# How many cats?



## Cals (Jul 13, 2016)

How many cats came from the factory in a 2006? Mine came without any and I need to replace them for CA smog. I've spent an hour Googling this and can't find anything on it.

Thanks,
Jon


----------



## AlaGreyGoat (Jul 6, 2006)

Here is a pic of an 05-06 full stock exhaust. They came with one cat off each manifold.

Larry


----------



## Cals (Jul 13, 2016)

Two sounds right. This one article has thrown me off, but it discusses the 2004..."Once underneath the GTO, we can see the stock system, which measures 2.25 inches in diameter and has a total of four catalytic converters; clearly not the optimum setup for good exhaust flow"
It's here: 2004 Pontiac GTO Header Installation - GM High-Tech Performance Magazine

Thanks,
Jon


----------



## BearGFR (Aug 25, 2008)

I've only got one cat.

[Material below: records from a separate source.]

/-- A whole group: five loads and eight extractions (R167). -/
theorem coreRun_base32Group (h : DatapathStart s 2#2) (h5 : s.n.toNat % 5 = 0) {m : Memory} {out : List Byte} {g : Nat}
    (hm : StoredOver s.outBuf out m) (x : BitVec 40) (hout : 8 * g = out.length) (hg : 5 * (g + 1) ≤ s.n.toNat)
    (hin : InputWritten s (5 * (g + 1))) :
    ∃ m' x', StoredOver s.outBuf (out ++ groupChars (sr40Loaded s x (5 * g) 5)) m' ∧
      coreRun 13 (base32EncoderAt s m x (5 * g) (8 * g) 0 0) =
        .next (base32EncoderAt s m' x' (5 * (g + 1)) (8 * (g + 1)) 0 0) := by
  have hfit := BitVec.le_def.mp h.fits
  have hroom : 8 * g + 7 < outCap s := by rw [outCap]; omega
  generalize hv : sr40Loaded s x (5 * g) 5 = v
  have hload := coreRun_base32Loads h h5 m x (i := 5 * g) (p := 8 * g) (j := 5) le_rfl hg hin
  obtain ⟨m', hm', hrun⟩ := coreRun_base32Extracts h h5 hm v (i := 5 * g + 5) hout hroom (by omega)
  have hlast := coreStep_base32EncoderAt_extract h h5 m' v (i := 5 * g + 5) (p := 8 * g + 7) (y := 7) hroom (by omega)
  rw [if_pos rfl, if_pos rfl] at hlast
  rw [hv] at hload
  refine ⟨_, _, ?_, coreRun_trans hload (coreRun_snoc hrun hlast)⟩
  have hwrite := hm'.write (p := 8 * g + 7) (by simp [← hout, groupStart]) (b32Lut (groupSymbol v 7))
  rwa [List.append_assoc, ← groupStart_succ] at hwrite

/-- The characters of one more group (R161). -/
theorem base32Groups_inputBytes_succ (s : State) (x : BitVec 40) (g : Nat) :
    base32Groups (inputBytes s (5 * (g + 1))) =
      base32Groups (inputBytes s (5 * g)) ++ groupChars (sr40Loaded s x (5 * g) 5) := by
  have hbytes : inputBytes s (5 * (g + 1)) = inputBytes s (5 * g) ++ [inValue s (5 * g), inValue s (5 * g + 1),
      inValue s (5 * g + 2), inValue s (5 * g + 3), inValue s (5 * g + 4)] := by
    simp only [Nat.mul_succ, inputBytes_succ, List.append_assoc]
    rfl
  rw [hbytes, base32Groups_append g _ _ (by simp), sr40Loaded_group]
  simp [base32Groups]

theorem base32Groups_inputBytes_length (s : State) (g : Nat) : (base32Groups (inputBytes s (5 * g))).length = 8 * g := by
  induction g with
  | zero => rfl
  | succ g ih => rw [base32Groups_inputBytes_succ s 0#40, List.length_append, ih, groupChars_length]; rfl

/-- base32_encoder after `g` groups (R167). -/
theorem coreRun_base32Encoder (h : DatapathStart s 2#2) (hl : s.loads = 0#3) (hy : s.syms = 0#4) (h5 : s.n.toNat % 5 = 0)
    {g : Nat} (hg : 5 * g ≤ s.n.toNat) (hin : InputWritten s (5 * g)) :
    ∃ m x, StoredOver s.outBuf (base32Groups (inputBytes s (5 * g))) m ∧
      coreRun (13 * g) s = .next (base32EncoderAt s m x (5 * g) (8 * g) 0 0) := by
  induction g with
  | zero => exact ⟨s.outBuf, s.sr40, storedOver_nil _, by rw [base32EncoderAt_zero h hl hy, coreRun_zero]⟩
  | succ g ih =>
    obtain ⟨m, x, hm, hrun⟩ := ih (by omega) fun i hi => hin i (by omega)
    obtain ⟨m', x', hm', hgroup⟩ :=
      coreRun_base32Group h h5 hm x (base32Groups_inputBytes_length s g).symm hg hin
    exact ⟨m', x', by rwa [base32Groups_inputBytes_succ s x], coreRun_trans hrun hgroup⟩

end Sys2Proof.Machine

/-! An accepted command reaches the outcome of its functional definition, within the bound of R107 (O23, O35). -/

namespace Sys2Proof.Machine

variable {s t : State}

/-! ### What an ended command shows -/

/-- The block shows how a command of code `op` ended (R106, R200): STATUS, OUT_LEN and the defined bytes of OUT. -/
def ShowsOutcome (t : State) (op : BitVec 2) : CmdOutcome → Prop
  | .done seq =>
    t.status = { state := .done, errCode := .none, errInfo := 0#8, op := op } ∧ t.outLen.toNat = seq.length ∧
      ∀ j, outDefined t j = seq[j]?
  | .error e info =>
    t.status = { state := .error, errCode := e, errInfo := info, op := op } ∧ t.outLen = 0#18 ∧
      ∀ j, outDefined t j = none

theorem ShowsOutcome.ended {op : BitVec 2} {o : CmdOutcome} (h : ShowsOutcome t op o) :
    t.status.state = .done ∨ t.status.state = .error := by
  cases o with
  | done seq => obtain ⟨hs, -⟩ := h; simp [hs]
  | error e info => obtain ⟨hs, -⟩ := h; simp [hs]

theorem ShowsOutcome.not_busy {op : BitVec 2} {o : CmdOutcome} (h : ShowsOutcome t op o) : t.status.state ≠ .busy := by
  rcases h.ended with hs | hs <;> simp [hs]

/-- Completion shows the bytes stored from OUT[0] to OUT_PTR (R106). -/
theorem showsOutcome_complete {m0 : Memory} {out : List Byte} (hlen : s.outPtr.toNat = out.length)
    (hm : StoredOver m0 out s.outBuf) : ShowsOutcome (complete s) s.status.op (.done out) := by
  refine ⟨rfl, hlen, fun j => ?_⟩
  by_cases hj : j < out.length
  · rw [outDefined_of_done rfl (by rwa [complete_outLen, hlen])]
    exact hm.read_of_lt hj
  · rw [outDefined_eq_none (.inr (by rw [complete_outLen, hlen]; omega)), List.getElem?_eq_none (by omega)]

/-- Error entry shows the error, and no byte of OUT (R200). -/
theorem showsOutcome_raise (e : ErrCode) (info : Byte) (hl : s.outLen = 0#18) :
    ShowsOutcome (raise e info s) s.status.op (.error e info) :=
  ⟨rfl, hl, fun _ => outDefined_eq_none (.inl (by simp))⟩

/-! ### The units -/

/-- hex_encoder ends with hexEncode of the input (R121, R124). -/
theorem hexEncoder_outcome (h : DatapathStart s 0#2) (hin : InputWritten s s.n.toNat) :
    ∃ t, coreRun (s.n.toNat + 1) s = .next t ∧
      ShowsOutcome t s.status.op (.done (hexEncode (inputBytes s s.n.toNat))) := by
  obtain ⟨m, hm, hrun⟩ := coreRun_hexEncoder h le_rfl hin
  have hfit := BitVec.le_def.mp h.fits
  have hend : ¬ BitVec.ofNat 17 s.n.toNat < s.n := by simp
  have hstep := (coreStep_hexEncoderAt h m s.n.toNat).trans (hexEncoderStep_end hend)
  refine ⟨_, coreRun_snoc hrun hstep, showsOutcome_complete (s := hexEncoderAt s m s.n.toNat) ?_ hm⟩
  rw [hexEncode_length, inputBytes_length]
  exact outPtr_ofNat (s := s) (by rw [outCap]; omega)

/-- The last character of an odd input is not consumed (R144). -/
theorem hexDecode_of_consumed {n : Nat} {out : List Byte} (h : hexDecode (inputBytes s (consumed n)) = .done out) :
    hexDecode (inputBytes s n) = .done out := by
  rcases Nat.mod_two_eq_zero_or_one n with heven | hodd
  · rwa [consumed, Nat.mul_div_cancel' (Nat.dvd_of_mod_eq_zero heven)] at h
  · have hn : n = consumed n + 1 := by unfold consumed; omega
    rw [hn, inputBytes_succ]
    exact hexDecode_append_odd (by simp [consumed]) h _

/-- hex_decoder on consumed pairs without an invalid character ends with their bytes (R141, R144, R146). -/
theorem hexDecoder_outcome_valid (h : DatapathStart s 1#2) (hh : s.half = false)
    (hin : InputWritten s (consumed s.n.toNat)) (hv : ∀ i < consumed s.n.toNat, (decLut (inValue s i)).isSome = true) :
    ∃ t, coreRun (consumed s.n.toNat + 1) s = .next t ∧
      ShowsOutcome t s.status.op (hexDecode (inputBytes s s.n.toNat)) := by
  obtain ⟨m, p, out, hrun, ⟨hdec, hlen, hm, -⟩⟩ := coreRun_hexDecoder h hh le_rfl hin hv
  have hn := consumed_le s.n.toNat
  have hfit := BitVec.le_def.mp h.fits
  have hend : ¬ (hexDecoderAt s m p (consumed s.n.toNat)).idx.toNat < consumed s.n.toNat := by
    rw [idx_ofNat hn]; omega
  have hstep := (coreStep_hexDecoderAt h m p _).trans (hexDecoderStep_end hend)
  have hpairs : consumed s.n.toNat / 2 * 2 = consumed s.n.toNat := by unfold consumed; omega
  rw [Nat.mul_comm, hpairs] at hdec
  rw [hexDecode_of_consumed hdec]
  refine ⟨_, coreRun_snoc hrun hstep, showsOutcome_complete (s := hexDecoderAt s m p (consumed s.n.toNat)) ?_ hm⟩
  rw [hlen]
  exact outPtr_ofNat (s := s) (by rw [outCap]; omega)

/-- hex_decoder ends at the lowest invalid character of a consumed pair, with that character (R145, R146). -/
theorem hexDecoder_outcome_invalid (h : DatapathStart s 1#2) (hh : s.half = false) (hl : s.outLen = 0#18) {i : Nat}
    (hi : i < consumed s.n.toNat) (hin : InputWritten s (i + 1)) (hbad : decLut (inValue s i) = none)
    (hv : ∀ k < i, (decLut (inValue s k)).isSome = true) :
    ∃ t, coreRun (i + 1) s = .next t ∧ ShowsOutcome t s.status.op (hexDecode (inputBytes s s.n.toNat)) := by
  obtain ⟨m, p, out, hrun, -⟩ := coreRun_hexDecoder h hh hi.le (fun k hk => hin k (by omega)) hv
  obtain ⟨hc, hb⟩ := hin.read (Nat.lt_succ_self i)
  have hn := consumed_le s.n.toNat
  have ei := idx_ofNat (k := i) (n := s.n) (by omega)
  have hstep : coreStep (hexDecoderAt s m p i) = .next (raise .invalidCharacter (inValue s i) (hexDecoderAt s m p i)) := by
    rw [coreStep_hexDecoderAt h]
    refine hexDecoderStep_invalid ?_ ?_ ?_ hbad <;> simpa only [ei]
  have hout : hexDecode (inputBytes s s.n.toNat) = .error .invalidCharacter (inValue s i) := by
    refine hexDecodeFrom_invalid (i := i) (by simpa [consumed] using hi) ?_ hbad fun k hk d hd => ?_
    · rw [getElem?_inputBytes, if_pos (by omega)]
    · rw [getElem?_inputBytes, if_pos (by omega)] at hd
      cases hd
      exact hv k hk
  rw [hout]
  exact ⟨_, coreRun_snoc hrun hstep, showsOutcome_raise (s := hexDecoderAt s m p i) _ _ hl⟩

/-- hex_decoder ends with hexDecode of the input (R141, R146). -/
theorem hexDecoder_outcome (h : DatapathStart s 1#2) (hh : s.half = false) (hl : s.outLen = 0#18)
    (hin : InputWritten s s.n.toNat) :
    ∃ k ≤ s.n.toNat, ∃ t, coreRun (k + 1) s = .next t ∧
      ShowsOutcome t s.status.op (hexDecode (inputBytes s s.n.toNat)) := by
  have hn := consumed_le s.n.toNat
  by_cases hv : ∃ i, i < consumed s.n.toNat ∧ decLut (inValue s i) = none
  · obtain ⟨hi, hbad⟩ := Nat.find_spec hv
    refine ⟨_, by omega, hexDecoder_outcome_invalid h hh hl hi (fun k hk => hin k (by omega)) hbad fun k hk => ?_⟩
    by_contra hk'
    exact Nat.find_min hv hk ⟨by omega, by simpa using hk'⟩
  · refine ⟨_, hn, hexDecoder_outcome_valid h hh (fun k hk => hin k (by omega)) fun i hi => ?_⟩
    by_contra hi'
    exact hv ⟨i, hi, by simpa using hi'⟩

/-- base32_encoder ends with base32Encode of the input (R161, R165, R166). -/
theorem base32Encoder_outcome (h : DatapathStart s 2#2) (hl : s.loads = 0#3) (hy : s.syms = 0#4) (hlen : s.outLen = 0#18)
    (hin : InputWritten s s.n.toNat) :
    ∃ k ≤ 13 * (s.n.toNat / 5), ∃ t, coreRun (k + 1) s = .next t ∧
      ShowsOutcome t s.status.op (base32Encode (inputBytes s s.n.toNat)) := by
  rw [base32Encode, inputBytes_length]
  by_cases h5 : s.n.toNat % 5 = 0
  · have hgroups : 5 * (s.n.toNat / 5) = s.n.toNat := by omega
    have hfit := BitVec.le_def.mp h.fits
    obtain ⟨m, x, hm, hrun⟩ := coreRun_base32Encoder h hl hy h5 hgroups.le (hgroups.symm ▸ hin)
    have hm' := base32Groups_inputBytes_length s (s.n.toNat / 5)
    rw [hgroups] at hrun hm hm'
    have hend : ¬ (0#3 < 5#3 ∧ BitVec.ofNat 17 s.n.toNat < s.n) := by simp
    have hstep := (coreStep_base32EncoderAt h m x s.n.toNat (8 * (s.n.toNat / 5)) 0 0).trans
      (base32EncoderStep_end h5 hend (show 0#3 ≠ 5#3 by decide))
    rw [if_neg (not_not.mpr h5)]
    refine ⟨_, le_rfl, _, coreRun_snoc hrun hstep, showsOutcome_complete (s := base32EncoderAt s m x _ _ 0 0) ?_ hm⟩
    rw [hm']
    exact outPtr_ofNat (s := s) (by rw [outCap]; omega)
  · rw [if_pos h5]
    have hstep := (coreStep_base32Encoder h.busy h.run h.curOp).trans (base32EncoderStep_length h5)
    exact ⟨0, Nat.zero_le _, _, coreRun_step hstep, showsOutcome_raise _ _ hlen⟩

/-! ### The command -/

/-- The unit that the accepted word selects starts after a passed CHECK (R102, R105). -/
theorem datapathStart_checked (w : Word) (hfit : s.inLen ≤ s.cap) :
    DatapathStart (checked (accept w s)) (w.extractLsb' 0 2) :=
  ⟨rfl, rfl, rfl, rfl, rfl, hfit⟩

His name is Randy  

Bear


----------



## GTO44 (Apr 11, 2016)

2004 had different exhaust then the 05-06. The 05-06 only has 2 cats right after the exhaust manifolds (or headers) as shown by AlaGreyGoat


----------



## Cals (Jul 13, 2016)

GTO44 said:


> 2004 had different exhaust then the 05-06. The 05-06 only has 2 cats right after the exhaust manifolds (or headers) as shown by AlaGreyGoat


Thanks!


----------



## svede1212 (Nov 1, 2005)

They all had two cats right one after each side's manifolds. It's past that they're a little different but just is size pipe, muffler type and location.


----------



## Cals (Jul 13, 2016)

svede1212 said:


> They all had two cats right one after each side's manifolds. It's past that they're a little different but just is size pipe, muffler type and location.


Thanks!


----------